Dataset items

"""

/-! ### `drawProbe` -/

@[simp] theorem drawProbe_ph (s : State) : ((drawProbe s).2).ph = s.ph := by unfold drawProbe; split <;> rfl
@[simp] theorem drawProbe_cmd (s : State) : ((drawProbe s).2).cmd = s.cmd := by unfold drawProbe; split <;> rfl
@[simp] theorem drawProbe_arg (s : State) : ((drawProbe s).2).arg = s.arg := by unfold drawProbe; split <;> rfl
@[simp] theorem drawProbe_argv (s : State) : ((drawProbe s).2).argv = s.argv := by unfold drawProbe; split <;> rfl
@[simp] theorem drawProbe_upc (s : State) : ((drawProbe s).2).upc = s.upc := by unfold drawProbe; split <;> rfl
@[simp] theorem drawProbe_att (s : State) : ((drawProbe s).2).att = s.att := by unfold drawProbe; split <;> rfl
@[simp] theorem drawProbe_status (s : State) : ((drawProbe s).2).status = s.status := by unfold drawProbe; split <;> rfl
@[simp] theorem drawProbe_rxb (s : State) : ((drawProbe s).2).rxb = s.rxb := by unfold drawProbe; split <;> rfl
@[simp] theorem drawProbe_txb (s : State) : ((drawProbe s).2).txb = s.txb := by unfold drawProbe; split <;> rfl
@[simp] theorem drawProbe_raw (s : State) : ((drawProbe s).2).raw = s.raw := by unfold drawProbe; split <;> rfl
@[simp] theorem drawProbe_norm (s : State) : ((drawProbe s).2).norm = s.norm := by unfold drawProbe; split <;> rfl
@[simp] theorem drawProbe_dir (s : State) : ((drawProbe s).2).dir = s.dir := by unfold drawProbe; split <;> rfl
@[simp] theorem drawProbe_applied (s : State) : ((drawProbe s).2).applied = s.applied := by unfold drawProbe; split <;> rfl
@[simp] theorem drawProbe_hubOpen (s : State) : ((drawProbe s).2).hubOpen = s.hubOpen := by unfold drawProbe; split <;> rfl
@[simp] theorem drawProbe_regOpen (s : State) : ((drawProbe s).2).regOpen = s.regOpen := by unfold drawProbe; split <;> rfl
@[simp] theorem drawProbe_res (s : State) : ((drawProbe s).2).res = s.res := by unfold drawProbe; split <;> rfl
@[simp] theorem drawProbe_pos (s : State) : ((drawProbe s).2).pos = s.pos := by unfold drawProbe; split <;> rfl
@[simp] theorem drawProbe_port (s : State) : ((drawProbe s).2).port = s.port := by unfold drawProbe; split <;> rfl
@[simp] theorem drawProbe_events (s : State) : ((drawProbe s).2).events = s.events := by unfold drawProbe; split <;> rfl
@[simp] theorem drawProbe_cfg (s : State) : ((drawProbe s).2).cfg = s.cfg := by unfold drawProbe; split <;> rfl

/-! ### `drawFetch` -/

@[simp] theorem drawFetch_ph (s : State) : ((drawFetch s).2).ph = s.ph := by unfold drawFetch; split <;> rfl
@[simp] theorem drawFetch_cmd (s : State) : ((drawFetch s).2).cmd = s.cmd := by unfold drawFetch; split <;> rfl
@[simp] theorem drawFetch_arg (s : State) : ((drawFetch s).2).arg = s.arg := by unfold drawFetch; split <;> rfl
@[simp] theorem drawFetch_argv (s : State) : ((drawFetch s).2).argv = s.argv := by unfold drawFetch; split <;> rfl
@[simp] theorem drawFetch_upc (s : State) : ((drawFetch s).2).upc = s.upc := by unfold drawFetch; split <;> rfl
@[simp] theorem drawFetch_att (s : State) : ((drawFetch s).2).att = s.att := by unfold drawFetch; split <;> rfl
@[simp] theorem drawFetch_status (s : State) : ((drawFetch s).2).status = s.status := by unfold drawFetch; split <;> rfl
@[simp] theorem drawFetch_rxb (s : State) : ((drawFetch s).2).rxb = s.rxb := by unfold drawFetch; split <;> rfl
@[simp] theorem drawFetch_txb (s : State) : ((drawFetch s).2).txb = s.txb := by unfold drawFetch; split <;> rfl
@[simp] theorem drawFetch_raw (s : State) : ((drawFetch s).2).raw = s.raw := by unfold drawFetch; split <;> rfl
@[simp] theorem drawFetch_norm (s : State) : ((drawFetch s).2).norm = s.norm := by unfold drawFetch; split <;> rfl
@[simp] theorem drawFetch_dir (s : State) : ((drawFetch s).2).dir = s.dir := by unfold drawFetch; split <;> rfl
@[simp] theorem drawFetch_applied (s : State) : ((drawFetch s).2).applied = s.applied := by unfold drawFetch; split <;> rfl
@[simp] theorem drawFetch_hubOpen (s : State) : ((drawFetch s).2).hubOpen = s.hubOpen := by unfold drawFetch; split <;> rfl
@[simp] theorem drawFetch_regOpen (s : State) : ((drawFetch s).2).regOpen = s.regOpen := by unfold drawFetch; split <;> rfl
@[simp] theorem drawFetch_res (s : State) : ((drawFetch s).2).res = s.res := by unfold drawFetch; split <;> rfl
@[simp] theorem drawFetch_pos (s : State) : ((drawFetch s).2).pos = s.pos := by unfold drawFetch; split <;> rfl
@[simp] theorem drawFetch_port (s : State) : ((drawFetch s).2).port = s.port := by unfold drawFetch; split <;> rfl
@[simp] theorem drawFetch_events (s : State) : ((drawFetch s).2).events = s.events := by unfold drawFetch; split <;> rfl
@[simp] theorem drawFetch_cfg (s : State) : ((drawFetch s).2).cfg = s.cfg := by unfold drawFetch; split <;> rfl

/-! ### Handles -/

@[simp] theorem State.openBus_isOpen (s : State) (b : Bus) : (s.openBus b).isOpen b = true := by cases b <;> rfl
@[simp] theorem State.openBus_hub_hubOpen (s : State) : (s.openBus .hub).hubOpen = true := rfl
@[simp] theorem State.openBus_hub_regOpen (s : State) : (s.openBus .hub).regOpen = s.regOpen := rfl
@[simp] theorem State.openBus_reg_hubOpen (s : State) : (s.openBus .reg).hubOpen = s.hubOpen := rfl
@[simp] theorem State.openBus_reg_regOpen (s : State) : (s.openBus .reg).regOpen = true := rfl
@[simp] theorem State.isOpen_hub (s : State) : s.isOpen .hub = s.hubOpen := rfl
@[simp] theorem State.isOpen_reg (s : State) : s.isOpen .reg = s.regOpen := rfl

/-! ### Result records -/

/-! ### Addresses of the register bus (20_memory R61) -/

theorem busAddress_lt (c : Config) (a : Nat) : busAddress c a < 2 ^ c.addrW := Nat.mod_lt _ (Nat.two_pow_pos _)
theorem busAddress_of_lt {c : Config} {a : Nat} (h : a < 2 ^ c.addrW) : busAddress c a = a := Nat.mod_eq_of_lt h
theorem latchArg_lt (c : Config) (a : Nat) : latchArg c a < 2 ^ c.addrW := busAddress_lt c a
theorem latchArg_of_lt {c : Config} {a : Nat} (h : a < 2 ^ c.addrW) : latchArg c a = a := busAddress_of_lt h
theorem gaugeAddress_lt (c : Config) : gaugeAddress c < 2 ^ c.addrW := busAddress_lt c _

/-- In a well-formed configuration the gauge is read at `GAUGE_ADDR` unchanged. -/
theorem gaugeAddress_of_wf {c : Config} (h : c.wf = true) : gaugeAddress c = c.gaugeAddr := by
  simp only [Config.wf, Config.gaugeAddrOk, Bool.and_eq_true, decide_eq_true_eq] at h
  exact busAddress_of_lt h.2

@[simp] theorem Res.ok_report (r : Res) (p : Payload) : (r.ok p).report = .ok p := rfl
@[simp] theorem Res.ok_valid (r : Res) (p : Payload) : (r.ok p).valid = true := rfl
@[simp] theorem Res.ok_err (r : Res) (p : Payload) : (r.ok p).err = 0#3 := rfl
@[simp] theorem Res.fail_report (r : Res) (f : Failure) : (r.fail f).report = .failed f := by cases f <;> rfl
@[simp] theorem Res.fail_valid (r : Res) (f : Failure) : (r.fail f).valid = true := by cases f <;> rfl
@[simp] theorem Res.fail_err (r : Res) (f : Failure) : (r.fail f).err = failureCode f := by cases f <;> rfl
@[simp] theorem Res.fail_payload (r : Res) (f : Failure) : (r.fail f).payload = r.payload := by cases f <;> rfl
theorem failureCode_ne_zero (f : Failure) : failureCode f ≠ 0#3 := by
  cases f <;> simp [failureCode]

end Sys2Proof.Machine
end

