-- ==== Sys2Proof/Laws/Poll.lean ====
section
/-! SUPPORT. An attempt of a poll in one equation each: what it takes from the environment and what it writes. -/

namespace Sys2Proof.Machine

/-- A poll step whose attempt is due, on an open bus. -/
theorem pollStep_due {α : Type} (b : Bus) (op : State → Option α × State) (accept : α → State → State) (s : State)
    (h : attemptDue s = true) (ho : s.isOpen b = true) :
    pollStep b op accept s =
      (match op { s with att := attemptNumber s } with
       | (some v, t) => (accept v t).advance
       | (none, t)   =>
         if t.att < t.cfg.maxAttempts then t.goTo .delayOwed else raise (.busFailure t.cfg.maxAttempts) t) := by
  have ha : ∀ u : State, u.isOpen b = true → attempt b op accept u =
      (match op { u with att := u.att + 1 } with
       | (some v, t) => (accept v t).advance
       | (none, t)   =>
         if t.att < t.cfg.maxAttempts then t.goTo .delayOwed else raise (.busFailure t.cfg.maxAttempts) t) := by
    intro u hu; unfold attempt onBus; exact if_pos hu
  have h0 : ({ s with att := 0 } : State).isOpen b = true := by cases b <;> exact ho
  rcases pollStep_cases b op accept s with ⟨hp, -, -⟩ | ⟨hp, -, -⟩ | ⟨hp, he⟩ | ⟨hp, -, he⟩ | ⟨hp, hm, -⟩
  · simp [attemptDue, hp] at h
  · simp [attemptDue, hp] at h
  · rw [he, ha s ho]; simp [attemptNumber, State.inPoll, hp]
  · rw [he, ha _ h0]; simp [attemptNumber, hp]
  · exfalso; cases hq : s.pos <;> simp [attemptDue, State.inPoll, hq, hm] at h hp

theorem drawHub_eq (s : State) : (drawHub s).2 = { s with answers := (drawHub s).2.answers } := by
  unfold drawHub; split <;> rfl
theorem drawGauge_eq (s : State) : (drawGauge s).2 = { s with answers := (drawGauge s).2.answers } := by
  unfold drawGauge; split <;> rfl
theorem drawMixer_eq (s : State) : (drawMixer s).2 = { s with answers := (drawMixer s).2.answers } := by
  unfold drawMixer; split <;> rfl
theorem drawProbe_eq (s : State) : (drawProbe s).2 = { s with answers := (drawProbe s).2.answers } := by
  unfold drawProbe; split <;> rfl
theorem drawFetch_eq (s : State) : (drawFetch s).2 = { s with answers := (drawFetch s).2.answers } := by
  unfold drawFetch; split <;> rfl

/-- A draw depends on the answers alone. -/
theorem drawHub_congr {s t : State} (h : s.answers = t.answers) :
    (drawHub s).1 = (drawHub t).1 ∧ (drawHub s).2.answers = (drawHub t).2.answers := by
  unfold drawHub; rw [h]; cases t.answers.hub <;> exact ⟨rfl, rfl⟩
theorem drawGauge_congr {s t : State} (h : s.answers = t.answers) :
    (drawGauge s).1 = (drawGauge t).1 ∧ (drawGauge s).2.answers = (drawGauge t).2.answers := by
  unfold drawGauge; rw [h]; cases t.answers.gauge <;> exact ⟨rfl, rfl⟩
theorem drawMixer_congr {s t : State} (h : s.answers = t.answers) :
    (drawMixer s).1 = (drawMixer t).1 ∧ (drawMixer s).2.answers = (drawMixer t).2.answers := by
  unfold drawMixer; rw [h]; cases t.answers.mixer <;> exact ⟨rfl, rfl⟩
theorem drawProbe_congr {s t : State} (h : s.answers = t.answers) :
    (drawProbe s).1 = (drawProbe t).1 ∧ (drawProbe s).2.answers = (drawProbe t).2.answers := by
  unfold drawProbe; rw [h]; cases t.answers.probe <;> exact ⟨rfl, rfl⟩
theorem drawFetch_congr {s t : State} (h : s.answers = t.answers) :
    (drawFetch s).1 = (drawFetch t).1 ∧ (drawFetch s).2.answers = (drawFetch t).2.answers := by
  unfold drawFetch; rw [h]; cases t.answers.fetch <;> exact ⟨rfl, rfl⟩

/-- A draw leaves the other queues alone. -/
theorem drawHub_queues (s : State) :
    (drawHub s).2.answers.gauge = s.answers.gauge ∧ (drawHub s).2.answers.mixer = s.answers.mixer ∧
    (drawHub s).2.answers.probe = s.answers.probe ∧ (drawHub s).2.answers.fetch = s.answers.fetch := by
  unfold drawHub; split <;> exact ⟨rfl, rfl, rfl, rfl⟩
theorem drawGauge_queues (s : State) :
    (drawGauge s).2.answers.hub = s.answers.hub ∧ (drawGauge s).2.answers.mixer = s.answers.mixer ∧
    (drawGauge s).2.answers.probe = s.answers.probe ∧ (drawGauge s).2.answers.fetch = s.answers.fetch := by
  unfold drawGauge; split <;> exact ⟨rfl, rfl, rfl, rfl⟩
theorem drawMixer_queues (s : State) :
    (drawMixer s).2.answers.hub = s.answers.hub ∧ (drawMixer s).2.answers.gauge = s.answers.gauge := by
  unfold drawMixer; split <;> exact ⟨rfl, rfl⟩
theorem drawProbe_queues (s : State) :
    (drawProbe s).2.answers.hub = s.answers.hub ∧ (drawProbe s).2.answers.gauge = s.answers.gauge := by
  unfold drawProbe; split <;> exact ⟨rfl, rfl⟩
theorem drawFetch_queues (s : State) :
    (drawFetch s).2.answers.hub = s.answers.hub ∧ (drawFetch s).2.answers.gauge = s.answers.gauge := by
  unfold drawFetch; split <;> exact ⟨rfl, rfl⟩

/-- A transfer made by an attempt: its verdict, and the state with the attempt counted and the event emitted. -/
theorem hubTransfer_eq (tx : Byte) (s : State) (n : Nat) :
    hubTransfer tx { s with att := n } =
      (okHub (drawHub s).1,
        { s with
          att := n, answers := (drawHub s).2.answers, events := s.events ++ [.hubXfer tx (drawHub s).1] }) := by
  unfold hubTransfer
  rw [drawHub_eq, (drawHub_congr (show ({ s with att := n } : State).answers = s.answers from rfl)).1,
    (drawHub_congr (show ({ s with att := n } : State).answers = s.answers from rfl)).2]
  rfl

/-- A gauge read made by an attempt. -/
theorem gaugeRead_eq (r : GaugeReg) (s : State) (n : Nat) :
    gaugeRead r { s with att := n } =
      (acceptGauge s.cfg.zeroFilterAll r (drawGauge s).1,
        { s with
          att := n, answers := (drawGauge s).2.answers
          events := s.events ++ [.regRead (gaugeAddress s.cfg) (gaugeNumber s.cfg r) 2 (drawGauge s).1] }) := by
  unfold gaugeRead
  rw [drawGauge_eq, (drawGauge_congr (show ({ s with att := n } : State).answers = s.answers from rfl)).1,
    (drawGauge_congr (show ({ s with att := n } : State).answers = s.answers from rfl)).2]
  rfl

theorem loadTxb_eq (s : State) : loadTxb s = { s with txb := if s.inPoll then s.txb else encodeOf s.status } := by
  unfold loadTxb; split <;> rfl

theorem attemptDue_txb (s : State) (b : Byte) : attemptDue { s with txb := b } = attemptDue s := rfl
theorem attemptNumber_txb (s : State) (b : Byte) : attemptNumber { s with txb := b } = attemptNumber s := rfl

/-- HGET whose attempt is due, on the open bus. -/
theorem hget_due {s : State} (h : attemptDue s = true) (ho : s.hubOpen = true) :
    hget s =
      (match okHub (drawHub s).1 with
       | some b =>
         { s with
           att := attemptNumber s, rxb := b, status := decodeStatus b, upc := s.upc + 1, pos := .start
           answers := (drawHub s).2.answers, events := s.events ++ [.hubXfer s.cfg.statusReq (drawHub s).1] }
       | none => rejected s (drawHub s).2.answers (.hubXfer s.cfg.statusReq (drawHub s).1)) := by
  unfold hget
  rw [pollStep_due .hub _ _ s h ho, hubTransfer_eq]
  cases okHub (drawHub s).1 with
  | some b => rfl
  | none => simp [rejected, raise, State.goTo, Res.fail, failureCode]

/-- HSET whose attempt is due, on the open bus. -/
theorem hset_due {s : State} (h : attemptDue s = true) (ho : s.hubOpen = true) :
    hset s =
      (match okHub (drawHub s).1 with
       | some _ =>
         { s with
           att := attemptNumber s, txb := (if s.inPoll then s.txb else encodeOf s.status), upc := s.upc + 1
           pos := .start, answers := (drawHub s).2.answers
           events := s.events ++ [.hubXfer (if s.inPoll then s.txb else encodeOf s.status) (drawHub s).1] }
       | none =>
         rejected { s with txb := if s.inPoll then s.txb else encodeOf s.status } (drawHub s).2.answers
           (.hubXfer (if s.inPoll then s.txb else encodeOf s.status) (drawHub s).1)) := by
  unfold hset
  rw [loadTxb_eq]
  generalize (if s.inPoll then s.txb else encodeOf s.status) = tx
  have hc := drawHub_congr (show ({ s with txb := tx } : State).answers = s.answers from rfl)
  rw [pollStep_due .hub _ _ { s with txb := tx } h ho, hubTransfer_eq, hc.1, hc.2, attemptNumber_txb]
  cases okHub (drawHub s).1 with
  | some b => rfl
  | none => simp [rejected, attemptNumber_txb, raise, State.goTo, Res.fail, failureCode]

/-- GRD whose attempt is due, on the open bus. -/
theorem grd_due {s : State} (r : GaugeReg) (h : attemptDue s = true) (ho : s.regOpen = true) :
    grd r s =
      (match acceptGauge s.cfg.zeroFilterAll r (drawGauge s).1 with
       | some raw =>
         { s with
           att := attemptNumber s, raw := raw, upc := s.upc + 1, pos := .start, answers := (drawGauge s).2.answers
           events := s.events ++ [.regRead (gaugeAddress s.cfg) (gaugeNumber s.cfg r) 2 (drawGauge s).1] }
       | none =>
         rejected s (drawGauge s).2.answers
           (.regRead (gaugeAddress s.cfg) (gaugeNumber s.cfg r) 2 (drawGauge s).1)) := by
  unfold grd
  rw [pollStep_due .reg _ _ s h ho, gaugeRead_eq]
  cases acceptGauge s.cfg.zeroFilterAll r (drawGauge s).1 with
  | some raw => rfl
  | none => simp [rejected, raise, State.goTo, Res.fail, failureCode]

/-- The delay of a poll. -/
theorem pollStep_delay {α : Type} (b : Bus) (op : State → Option α × State) (accept : α → State → State) {s : State}
    (hp : s.pos = .delayOwed) (hl : s.att < s.cfg.maxAttempts) :
    pollStep b op accept s = { s with pos := .delayTaken, events := s.events ++ [.delay] } := by
  unfold pollStep; rw [hp]; simp only [if_pos hl]; rfl

theorem hget_delay {s : State} (hp : s.pos = .delayOwed) (hl : s.att < s.cfg.maxAttempts) :
    hget s = { s with pos := .delayTaken, events := s.events ++ [.delay] } := pollStep_delay _ _ _ hp hl

theorem hset_delay {s : State} (hp : s.pos = .delayOwed) (hl : s.att < s.cfg.maxAttempts) :
    hset s = { s with pos := .delayTaken, events := s.events ++ [.delay] } := by
  have h : loadTxb s = s := by unfold loadTxb State.inPoll; rw [hp]; rfl
  unfold hset; rw [h]; exact pollStep_delay _ _ _ hp hl

theorem grd_delay (r : GaugeReg) {s : State} (hp : s.pos = .delayOwed) (hl : s.att < s.cfg.maxAttempts) :
    grd r s = { s with pos := .delayTaken, events := s.events ++ [.delay] } := pollStep_delay _ _ _ hp hl

end Sys2Proof.Machine
end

"""

## WORK TO COMPLETE
With the line holding "unfold drawProbe; rw" as the first and the line holding "theorem drawGauge_queues (s" as the last, set down that range of the entries above exactly, and nothing else.

## SOLUTION
  unfold drawProbe; rw [h]; cases t.answers.probe <;> exact ⟨rfl, rfl⟩
theorem drawFetch_congr {s t : State} (h : s.answers = t.answers) :
    (drawFetch s).1 = (drawFetch t).1 ∧ (drawFetch s).2.answers = (drawFetch t).2.answers := by
  unfold drawFetch; rw [h]; cases t.answers.fetch <;> exact ⟨rfl, rfl⟩

/-- A draw leaves the other queues alone. -/
theorem drawHub_queues (s : State) :
    (drawHub s).2.answers.gauge = s.answers.gauge ∧ (drawHub s).2.answers.mixer = s.answers.mixer ∧
    (drawHub s).2.answers.probe = s.answers.probe ∧ (drawHub s).2.answers.fetch = s.answers.fetch := by
  unfold drawHub; split <;> exact ⟨rfl, rfl, rfl, rfl⟩
theorem drawGauge_queues (s : State) :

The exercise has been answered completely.